TO DO: Report all lines of the records that contain "islands".

RECORDED INFORMATION:

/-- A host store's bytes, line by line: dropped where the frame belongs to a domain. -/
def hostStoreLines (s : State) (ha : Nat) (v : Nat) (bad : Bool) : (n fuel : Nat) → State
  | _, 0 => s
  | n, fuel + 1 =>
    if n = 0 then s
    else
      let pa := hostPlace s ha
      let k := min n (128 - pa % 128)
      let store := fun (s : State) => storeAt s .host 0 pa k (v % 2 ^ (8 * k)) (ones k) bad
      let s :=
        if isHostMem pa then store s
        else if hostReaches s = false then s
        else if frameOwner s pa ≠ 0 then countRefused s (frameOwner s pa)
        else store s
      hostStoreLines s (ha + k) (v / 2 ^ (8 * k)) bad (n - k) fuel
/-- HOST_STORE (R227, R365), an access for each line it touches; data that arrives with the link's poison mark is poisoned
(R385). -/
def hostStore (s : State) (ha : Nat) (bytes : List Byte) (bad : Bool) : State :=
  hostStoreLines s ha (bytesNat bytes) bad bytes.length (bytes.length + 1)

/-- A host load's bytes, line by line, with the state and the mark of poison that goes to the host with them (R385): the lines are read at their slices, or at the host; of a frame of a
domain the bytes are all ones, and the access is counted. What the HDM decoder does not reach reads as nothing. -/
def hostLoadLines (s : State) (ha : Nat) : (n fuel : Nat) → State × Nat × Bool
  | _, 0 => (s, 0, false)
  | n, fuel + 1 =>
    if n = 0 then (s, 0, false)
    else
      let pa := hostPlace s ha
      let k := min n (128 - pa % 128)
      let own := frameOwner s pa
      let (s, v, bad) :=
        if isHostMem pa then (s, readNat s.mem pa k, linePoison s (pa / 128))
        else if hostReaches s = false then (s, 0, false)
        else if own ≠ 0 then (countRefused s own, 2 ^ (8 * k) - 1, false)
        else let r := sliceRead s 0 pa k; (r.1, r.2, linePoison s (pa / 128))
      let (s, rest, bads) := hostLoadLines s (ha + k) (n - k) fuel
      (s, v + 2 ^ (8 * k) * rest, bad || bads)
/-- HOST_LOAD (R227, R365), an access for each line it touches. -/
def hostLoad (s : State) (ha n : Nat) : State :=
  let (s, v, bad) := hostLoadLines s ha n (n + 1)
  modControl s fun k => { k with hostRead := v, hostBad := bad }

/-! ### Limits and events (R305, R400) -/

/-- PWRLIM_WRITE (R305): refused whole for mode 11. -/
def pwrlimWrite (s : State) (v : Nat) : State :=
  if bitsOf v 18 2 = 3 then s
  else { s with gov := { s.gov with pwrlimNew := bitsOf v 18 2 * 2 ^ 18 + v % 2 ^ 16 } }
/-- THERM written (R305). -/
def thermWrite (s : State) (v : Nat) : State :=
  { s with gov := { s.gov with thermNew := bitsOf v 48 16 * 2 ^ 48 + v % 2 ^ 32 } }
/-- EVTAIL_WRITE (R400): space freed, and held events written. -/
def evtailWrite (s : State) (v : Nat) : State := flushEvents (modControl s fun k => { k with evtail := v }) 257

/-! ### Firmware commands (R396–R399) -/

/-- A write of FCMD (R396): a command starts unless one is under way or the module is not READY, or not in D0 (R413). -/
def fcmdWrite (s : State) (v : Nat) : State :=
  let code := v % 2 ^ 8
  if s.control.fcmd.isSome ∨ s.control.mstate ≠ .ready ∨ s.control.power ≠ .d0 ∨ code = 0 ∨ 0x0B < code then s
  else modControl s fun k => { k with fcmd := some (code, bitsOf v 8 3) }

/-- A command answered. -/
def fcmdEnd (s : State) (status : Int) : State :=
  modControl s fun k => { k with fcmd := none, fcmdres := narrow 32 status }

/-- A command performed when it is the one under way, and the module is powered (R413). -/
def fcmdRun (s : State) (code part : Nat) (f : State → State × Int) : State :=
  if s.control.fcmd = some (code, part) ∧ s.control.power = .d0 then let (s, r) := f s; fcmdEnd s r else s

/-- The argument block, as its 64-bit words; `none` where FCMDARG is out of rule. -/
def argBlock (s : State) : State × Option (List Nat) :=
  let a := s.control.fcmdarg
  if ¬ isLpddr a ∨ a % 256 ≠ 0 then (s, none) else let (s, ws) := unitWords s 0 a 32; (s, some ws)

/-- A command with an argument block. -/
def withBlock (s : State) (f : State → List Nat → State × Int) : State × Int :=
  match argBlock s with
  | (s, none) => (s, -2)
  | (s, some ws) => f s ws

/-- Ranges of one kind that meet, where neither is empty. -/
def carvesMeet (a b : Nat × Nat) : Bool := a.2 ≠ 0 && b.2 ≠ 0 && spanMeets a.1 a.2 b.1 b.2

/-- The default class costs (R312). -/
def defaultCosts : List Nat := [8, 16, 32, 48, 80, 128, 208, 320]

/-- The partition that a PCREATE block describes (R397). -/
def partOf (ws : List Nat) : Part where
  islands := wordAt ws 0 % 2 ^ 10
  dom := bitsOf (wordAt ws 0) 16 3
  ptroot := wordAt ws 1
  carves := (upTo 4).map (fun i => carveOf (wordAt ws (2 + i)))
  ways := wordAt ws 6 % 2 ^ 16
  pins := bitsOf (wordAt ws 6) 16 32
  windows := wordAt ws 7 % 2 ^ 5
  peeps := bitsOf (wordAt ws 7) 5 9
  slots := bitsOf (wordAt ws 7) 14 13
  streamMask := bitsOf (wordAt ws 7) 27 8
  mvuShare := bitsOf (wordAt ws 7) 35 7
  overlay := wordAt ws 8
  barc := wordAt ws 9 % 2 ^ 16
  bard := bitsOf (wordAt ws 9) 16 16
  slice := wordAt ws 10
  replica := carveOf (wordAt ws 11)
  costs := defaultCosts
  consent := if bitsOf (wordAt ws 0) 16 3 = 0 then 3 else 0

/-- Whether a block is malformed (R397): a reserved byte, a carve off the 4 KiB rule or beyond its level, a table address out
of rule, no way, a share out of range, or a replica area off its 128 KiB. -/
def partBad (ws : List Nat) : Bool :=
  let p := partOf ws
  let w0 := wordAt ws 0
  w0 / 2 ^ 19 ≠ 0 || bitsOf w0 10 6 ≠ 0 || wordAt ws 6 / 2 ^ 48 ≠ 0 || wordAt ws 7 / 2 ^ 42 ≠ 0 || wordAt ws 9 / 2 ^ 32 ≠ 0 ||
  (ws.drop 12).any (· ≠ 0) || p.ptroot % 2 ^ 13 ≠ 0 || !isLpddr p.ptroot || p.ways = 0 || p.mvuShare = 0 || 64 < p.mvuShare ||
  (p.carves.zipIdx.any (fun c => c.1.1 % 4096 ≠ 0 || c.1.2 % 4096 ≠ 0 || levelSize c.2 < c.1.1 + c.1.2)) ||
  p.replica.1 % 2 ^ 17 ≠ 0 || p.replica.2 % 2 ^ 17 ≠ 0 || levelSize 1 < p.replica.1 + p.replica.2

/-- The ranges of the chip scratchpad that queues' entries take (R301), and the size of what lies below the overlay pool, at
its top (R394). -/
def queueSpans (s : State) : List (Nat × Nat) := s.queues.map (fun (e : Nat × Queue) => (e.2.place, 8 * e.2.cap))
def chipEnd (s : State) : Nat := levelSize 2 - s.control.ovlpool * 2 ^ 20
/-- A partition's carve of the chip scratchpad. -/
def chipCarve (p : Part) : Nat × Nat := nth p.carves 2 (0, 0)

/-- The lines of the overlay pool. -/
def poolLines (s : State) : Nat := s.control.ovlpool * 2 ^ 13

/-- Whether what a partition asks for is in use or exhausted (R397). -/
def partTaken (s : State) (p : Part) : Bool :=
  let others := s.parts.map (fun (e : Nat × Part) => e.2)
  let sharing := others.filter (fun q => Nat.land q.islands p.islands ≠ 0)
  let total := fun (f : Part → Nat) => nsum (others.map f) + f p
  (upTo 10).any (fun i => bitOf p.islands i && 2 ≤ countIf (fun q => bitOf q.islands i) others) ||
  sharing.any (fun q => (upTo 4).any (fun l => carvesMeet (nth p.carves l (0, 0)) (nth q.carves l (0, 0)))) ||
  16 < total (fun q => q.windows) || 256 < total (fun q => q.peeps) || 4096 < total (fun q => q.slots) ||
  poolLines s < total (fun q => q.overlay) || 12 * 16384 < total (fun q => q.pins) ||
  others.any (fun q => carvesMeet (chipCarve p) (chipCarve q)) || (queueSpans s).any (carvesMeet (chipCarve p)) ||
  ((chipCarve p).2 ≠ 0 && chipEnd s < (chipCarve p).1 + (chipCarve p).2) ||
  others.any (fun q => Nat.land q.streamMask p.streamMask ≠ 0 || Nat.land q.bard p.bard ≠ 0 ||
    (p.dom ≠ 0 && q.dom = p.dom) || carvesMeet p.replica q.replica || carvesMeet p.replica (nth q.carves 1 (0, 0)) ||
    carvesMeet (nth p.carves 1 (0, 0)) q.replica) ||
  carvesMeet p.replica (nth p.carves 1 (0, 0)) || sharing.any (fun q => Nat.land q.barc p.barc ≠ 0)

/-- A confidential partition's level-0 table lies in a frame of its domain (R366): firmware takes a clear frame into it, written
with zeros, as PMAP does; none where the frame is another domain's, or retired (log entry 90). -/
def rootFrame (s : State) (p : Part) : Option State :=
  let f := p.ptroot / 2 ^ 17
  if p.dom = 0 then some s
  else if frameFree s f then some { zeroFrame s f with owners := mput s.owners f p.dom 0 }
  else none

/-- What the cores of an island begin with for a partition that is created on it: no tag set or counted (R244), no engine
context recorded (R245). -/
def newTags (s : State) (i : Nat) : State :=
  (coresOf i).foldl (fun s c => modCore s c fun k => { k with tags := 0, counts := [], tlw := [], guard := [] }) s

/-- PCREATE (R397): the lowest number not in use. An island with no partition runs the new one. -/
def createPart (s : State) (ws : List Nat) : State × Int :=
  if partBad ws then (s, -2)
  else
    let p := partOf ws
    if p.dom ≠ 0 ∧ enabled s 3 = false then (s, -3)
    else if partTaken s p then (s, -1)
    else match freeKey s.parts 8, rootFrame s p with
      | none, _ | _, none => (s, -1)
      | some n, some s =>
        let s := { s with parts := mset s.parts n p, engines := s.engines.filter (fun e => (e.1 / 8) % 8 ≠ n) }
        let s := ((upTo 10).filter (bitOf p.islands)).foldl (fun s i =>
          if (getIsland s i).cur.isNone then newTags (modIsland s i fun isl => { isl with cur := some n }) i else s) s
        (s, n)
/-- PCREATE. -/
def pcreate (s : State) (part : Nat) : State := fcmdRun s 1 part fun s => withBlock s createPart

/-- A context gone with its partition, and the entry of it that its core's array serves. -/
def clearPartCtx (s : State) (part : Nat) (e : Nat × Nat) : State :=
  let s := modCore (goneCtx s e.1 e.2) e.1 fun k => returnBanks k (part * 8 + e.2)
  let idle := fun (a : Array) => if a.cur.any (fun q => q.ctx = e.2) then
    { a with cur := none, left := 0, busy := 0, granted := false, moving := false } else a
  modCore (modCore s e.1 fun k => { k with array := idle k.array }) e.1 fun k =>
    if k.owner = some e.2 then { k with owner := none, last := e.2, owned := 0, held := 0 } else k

---

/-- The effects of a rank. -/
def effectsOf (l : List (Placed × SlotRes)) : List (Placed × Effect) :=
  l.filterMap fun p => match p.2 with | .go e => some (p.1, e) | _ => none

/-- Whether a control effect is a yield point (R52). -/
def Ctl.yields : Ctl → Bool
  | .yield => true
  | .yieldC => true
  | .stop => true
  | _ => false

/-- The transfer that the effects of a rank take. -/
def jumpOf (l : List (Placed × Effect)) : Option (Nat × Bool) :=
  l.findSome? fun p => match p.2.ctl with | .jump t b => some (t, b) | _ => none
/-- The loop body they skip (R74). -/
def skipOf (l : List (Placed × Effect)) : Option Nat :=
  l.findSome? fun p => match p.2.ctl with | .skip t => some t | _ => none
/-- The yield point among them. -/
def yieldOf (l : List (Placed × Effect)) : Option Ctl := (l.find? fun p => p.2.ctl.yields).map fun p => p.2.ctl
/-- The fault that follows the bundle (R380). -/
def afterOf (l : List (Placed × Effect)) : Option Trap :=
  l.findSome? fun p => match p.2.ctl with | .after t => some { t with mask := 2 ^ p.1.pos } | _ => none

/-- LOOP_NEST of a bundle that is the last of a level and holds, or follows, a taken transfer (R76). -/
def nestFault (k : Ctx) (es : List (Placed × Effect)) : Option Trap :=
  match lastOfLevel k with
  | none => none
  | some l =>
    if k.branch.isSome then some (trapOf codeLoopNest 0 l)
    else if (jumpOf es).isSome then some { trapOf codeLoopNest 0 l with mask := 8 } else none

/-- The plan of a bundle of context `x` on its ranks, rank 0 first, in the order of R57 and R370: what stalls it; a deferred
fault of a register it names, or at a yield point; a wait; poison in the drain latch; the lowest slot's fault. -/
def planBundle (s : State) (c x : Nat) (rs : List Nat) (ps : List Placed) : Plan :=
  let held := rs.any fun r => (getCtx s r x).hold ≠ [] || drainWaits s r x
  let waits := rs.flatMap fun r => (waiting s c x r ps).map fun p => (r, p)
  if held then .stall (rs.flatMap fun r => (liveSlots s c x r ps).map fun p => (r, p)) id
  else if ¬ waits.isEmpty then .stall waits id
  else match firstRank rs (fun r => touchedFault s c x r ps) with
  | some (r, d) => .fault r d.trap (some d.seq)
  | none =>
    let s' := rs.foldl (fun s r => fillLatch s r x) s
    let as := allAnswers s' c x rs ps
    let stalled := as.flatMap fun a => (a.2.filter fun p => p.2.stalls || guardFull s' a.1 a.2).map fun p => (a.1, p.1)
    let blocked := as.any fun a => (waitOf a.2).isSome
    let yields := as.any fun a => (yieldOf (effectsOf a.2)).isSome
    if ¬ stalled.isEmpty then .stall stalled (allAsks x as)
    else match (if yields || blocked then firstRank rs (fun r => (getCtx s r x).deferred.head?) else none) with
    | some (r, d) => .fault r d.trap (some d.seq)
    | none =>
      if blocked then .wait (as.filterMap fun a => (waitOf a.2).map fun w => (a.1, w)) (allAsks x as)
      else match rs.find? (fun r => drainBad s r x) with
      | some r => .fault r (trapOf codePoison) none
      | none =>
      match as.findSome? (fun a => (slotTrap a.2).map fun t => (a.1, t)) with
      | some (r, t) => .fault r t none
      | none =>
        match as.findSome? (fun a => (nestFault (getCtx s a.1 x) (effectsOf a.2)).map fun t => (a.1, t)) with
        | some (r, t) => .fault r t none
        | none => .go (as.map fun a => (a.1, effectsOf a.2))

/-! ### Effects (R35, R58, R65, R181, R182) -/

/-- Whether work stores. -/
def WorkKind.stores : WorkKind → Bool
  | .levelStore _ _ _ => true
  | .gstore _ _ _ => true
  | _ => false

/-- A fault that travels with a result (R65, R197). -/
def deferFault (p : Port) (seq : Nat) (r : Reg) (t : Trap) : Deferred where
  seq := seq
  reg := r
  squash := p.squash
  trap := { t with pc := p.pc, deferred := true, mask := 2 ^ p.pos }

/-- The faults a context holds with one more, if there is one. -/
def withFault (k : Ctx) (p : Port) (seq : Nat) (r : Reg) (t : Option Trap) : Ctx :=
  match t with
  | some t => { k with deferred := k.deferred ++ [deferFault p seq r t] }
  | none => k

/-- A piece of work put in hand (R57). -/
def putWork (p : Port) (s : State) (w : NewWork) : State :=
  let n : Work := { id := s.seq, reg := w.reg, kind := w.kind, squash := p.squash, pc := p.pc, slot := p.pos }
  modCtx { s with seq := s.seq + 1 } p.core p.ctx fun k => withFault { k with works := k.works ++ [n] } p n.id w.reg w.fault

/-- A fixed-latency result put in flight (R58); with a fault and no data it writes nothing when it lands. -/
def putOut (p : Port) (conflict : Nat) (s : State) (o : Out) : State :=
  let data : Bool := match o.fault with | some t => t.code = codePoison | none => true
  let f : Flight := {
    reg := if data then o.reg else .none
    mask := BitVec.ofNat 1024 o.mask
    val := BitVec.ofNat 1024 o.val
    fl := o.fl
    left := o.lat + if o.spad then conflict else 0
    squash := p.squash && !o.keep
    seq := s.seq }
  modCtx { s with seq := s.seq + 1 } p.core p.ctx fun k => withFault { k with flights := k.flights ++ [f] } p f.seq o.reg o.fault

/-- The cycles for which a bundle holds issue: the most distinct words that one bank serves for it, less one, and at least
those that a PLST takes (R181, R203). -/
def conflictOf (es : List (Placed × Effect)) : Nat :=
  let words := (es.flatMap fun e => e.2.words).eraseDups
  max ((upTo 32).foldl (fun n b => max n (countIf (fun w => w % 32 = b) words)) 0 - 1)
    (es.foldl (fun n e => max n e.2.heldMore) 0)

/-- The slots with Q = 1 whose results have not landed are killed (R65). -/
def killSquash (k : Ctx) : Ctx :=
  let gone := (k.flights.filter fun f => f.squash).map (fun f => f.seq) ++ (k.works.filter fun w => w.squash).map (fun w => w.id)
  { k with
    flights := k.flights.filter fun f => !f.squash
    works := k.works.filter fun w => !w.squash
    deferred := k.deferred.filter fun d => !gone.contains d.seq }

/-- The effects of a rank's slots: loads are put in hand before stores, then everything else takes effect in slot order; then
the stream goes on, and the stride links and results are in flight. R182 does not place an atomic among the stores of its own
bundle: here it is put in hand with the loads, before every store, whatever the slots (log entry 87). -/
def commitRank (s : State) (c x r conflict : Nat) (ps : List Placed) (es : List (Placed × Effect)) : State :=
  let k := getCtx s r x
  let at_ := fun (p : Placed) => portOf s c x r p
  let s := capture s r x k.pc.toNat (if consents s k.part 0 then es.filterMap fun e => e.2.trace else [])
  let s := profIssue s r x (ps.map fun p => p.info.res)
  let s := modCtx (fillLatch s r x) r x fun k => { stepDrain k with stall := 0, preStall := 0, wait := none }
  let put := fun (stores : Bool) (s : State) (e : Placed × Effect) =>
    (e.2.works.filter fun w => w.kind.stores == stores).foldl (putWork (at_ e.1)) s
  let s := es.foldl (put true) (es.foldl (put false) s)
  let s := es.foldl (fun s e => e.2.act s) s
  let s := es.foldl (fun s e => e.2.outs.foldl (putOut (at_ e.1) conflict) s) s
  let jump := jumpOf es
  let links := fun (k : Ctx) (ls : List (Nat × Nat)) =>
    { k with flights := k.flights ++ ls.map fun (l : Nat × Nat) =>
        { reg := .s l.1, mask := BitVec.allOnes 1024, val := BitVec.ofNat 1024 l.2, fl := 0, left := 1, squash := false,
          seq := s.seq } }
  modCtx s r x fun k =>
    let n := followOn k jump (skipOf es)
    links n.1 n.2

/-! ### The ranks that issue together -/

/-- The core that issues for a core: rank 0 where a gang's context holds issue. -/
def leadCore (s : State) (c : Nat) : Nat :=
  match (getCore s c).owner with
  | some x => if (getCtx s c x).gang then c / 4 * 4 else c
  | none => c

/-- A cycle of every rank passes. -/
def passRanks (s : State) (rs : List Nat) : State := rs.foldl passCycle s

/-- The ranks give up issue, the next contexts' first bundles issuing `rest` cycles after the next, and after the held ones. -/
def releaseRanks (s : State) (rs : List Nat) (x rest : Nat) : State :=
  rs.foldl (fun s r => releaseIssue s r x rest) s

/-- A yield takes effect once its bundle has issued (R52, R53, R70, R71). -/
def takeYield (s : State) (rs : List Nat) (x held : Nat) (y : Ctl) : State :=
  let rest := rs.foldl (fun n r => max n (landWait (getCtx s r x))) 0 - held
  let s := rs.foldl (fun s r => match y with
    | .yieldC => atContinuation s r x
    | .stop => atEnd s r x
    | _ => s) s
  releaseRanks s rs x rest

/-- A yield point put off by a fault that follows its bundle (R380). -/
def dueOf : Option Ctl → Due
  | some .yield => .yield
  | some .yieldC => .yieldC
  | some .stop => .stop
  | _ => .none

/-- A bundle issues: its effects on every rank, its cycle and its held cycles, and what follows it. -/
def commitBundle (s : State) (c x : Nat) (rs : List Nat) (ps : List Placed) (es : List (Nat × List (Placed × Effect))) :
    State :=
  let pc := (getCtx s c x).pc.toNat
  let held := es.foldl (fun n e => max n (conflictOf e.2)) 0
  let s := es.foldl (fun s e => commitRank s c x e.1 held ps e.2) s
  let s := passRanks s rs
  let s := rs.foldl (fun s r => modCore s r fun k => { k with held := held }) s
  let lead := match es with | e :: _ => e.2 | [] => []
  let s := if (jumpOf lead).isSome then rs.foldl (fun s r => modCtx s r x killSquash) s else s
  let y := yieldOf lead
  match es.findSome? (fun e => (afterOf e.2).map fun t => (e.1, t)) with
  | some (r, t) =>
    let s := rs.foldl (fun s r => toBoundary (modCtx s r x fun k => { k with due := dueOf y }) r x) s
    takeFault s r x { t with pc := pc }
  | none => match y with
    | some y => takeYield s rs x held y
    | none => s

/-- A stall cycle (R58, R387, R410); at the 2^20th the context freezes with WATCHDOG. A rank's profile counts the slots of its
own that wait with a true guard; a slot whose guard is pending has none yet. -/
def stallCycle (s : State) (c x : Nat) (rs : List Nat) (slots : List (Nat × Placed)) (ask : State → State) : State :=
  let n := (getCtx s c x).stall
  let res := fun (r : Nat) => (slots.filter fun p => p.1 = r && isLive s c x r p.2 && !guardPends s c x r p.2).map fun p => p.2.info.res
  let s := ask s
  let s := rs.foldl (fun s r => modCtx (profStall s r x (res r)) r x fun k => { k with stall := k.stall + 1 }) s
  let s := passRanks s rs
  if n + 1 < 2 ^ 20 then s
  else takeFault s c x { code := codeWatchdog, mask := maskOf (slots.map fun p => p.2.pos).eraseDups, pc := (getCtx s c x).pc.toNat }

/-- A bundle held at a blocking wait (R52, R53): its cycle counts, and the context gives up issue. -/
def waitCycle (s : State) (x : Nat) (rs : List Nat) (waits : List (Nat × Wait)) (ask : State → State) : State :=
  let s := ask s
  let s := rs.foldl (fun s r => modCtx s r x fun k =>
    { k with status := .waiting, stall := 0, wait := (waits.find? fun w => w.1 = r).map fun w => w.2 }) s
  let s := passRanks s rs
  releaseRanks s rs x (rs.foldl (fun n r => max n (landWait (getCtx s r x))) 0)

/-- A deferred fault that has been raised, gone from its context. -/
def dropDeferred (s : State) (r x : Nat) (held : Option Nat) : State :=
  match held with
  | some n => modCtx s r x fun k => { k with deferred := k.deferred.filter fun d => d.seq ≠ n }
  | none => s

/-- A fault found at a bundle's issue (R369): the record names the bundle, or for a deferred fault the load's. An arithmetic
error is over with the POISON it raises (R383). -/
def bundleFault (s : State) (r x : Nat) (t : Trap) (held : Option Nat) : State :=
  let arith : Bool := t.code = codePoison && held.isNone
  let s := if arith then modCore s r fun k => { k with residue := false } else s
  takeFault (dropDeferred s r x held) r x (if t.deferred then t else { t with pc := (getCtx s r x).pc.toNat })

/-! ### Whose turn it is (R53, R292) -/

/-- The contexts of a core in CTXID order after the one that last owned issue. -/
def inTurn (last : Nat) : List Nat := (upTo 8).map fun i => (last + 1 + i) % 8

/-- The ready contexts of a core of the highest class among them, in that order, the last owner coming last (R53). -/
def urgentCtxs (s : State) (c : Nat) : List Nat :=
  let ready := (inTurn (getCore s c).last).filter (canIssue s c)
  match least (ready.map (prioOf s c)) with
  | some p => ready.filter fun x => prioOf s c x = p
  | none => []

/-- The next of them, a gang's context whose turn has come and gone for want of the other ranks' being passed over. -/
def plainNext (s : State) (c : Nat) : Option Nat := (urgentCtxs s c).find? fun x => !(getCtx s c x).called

ANSWER TO THIS TASK:
  islands := wordAt ws 0 % 2 ^ 10
  let sharing := others.filter (fun q => Nat.land q.islands p.islands ≠ 0)
  (upTo 10).any (fun i => bitOf p.islands i && 2 ≤ countIf (fun q => bitOf q.islands i) others) ||
        let s := ((upTo 10).filter (bitOf p.islands)).foldl (fun s i =>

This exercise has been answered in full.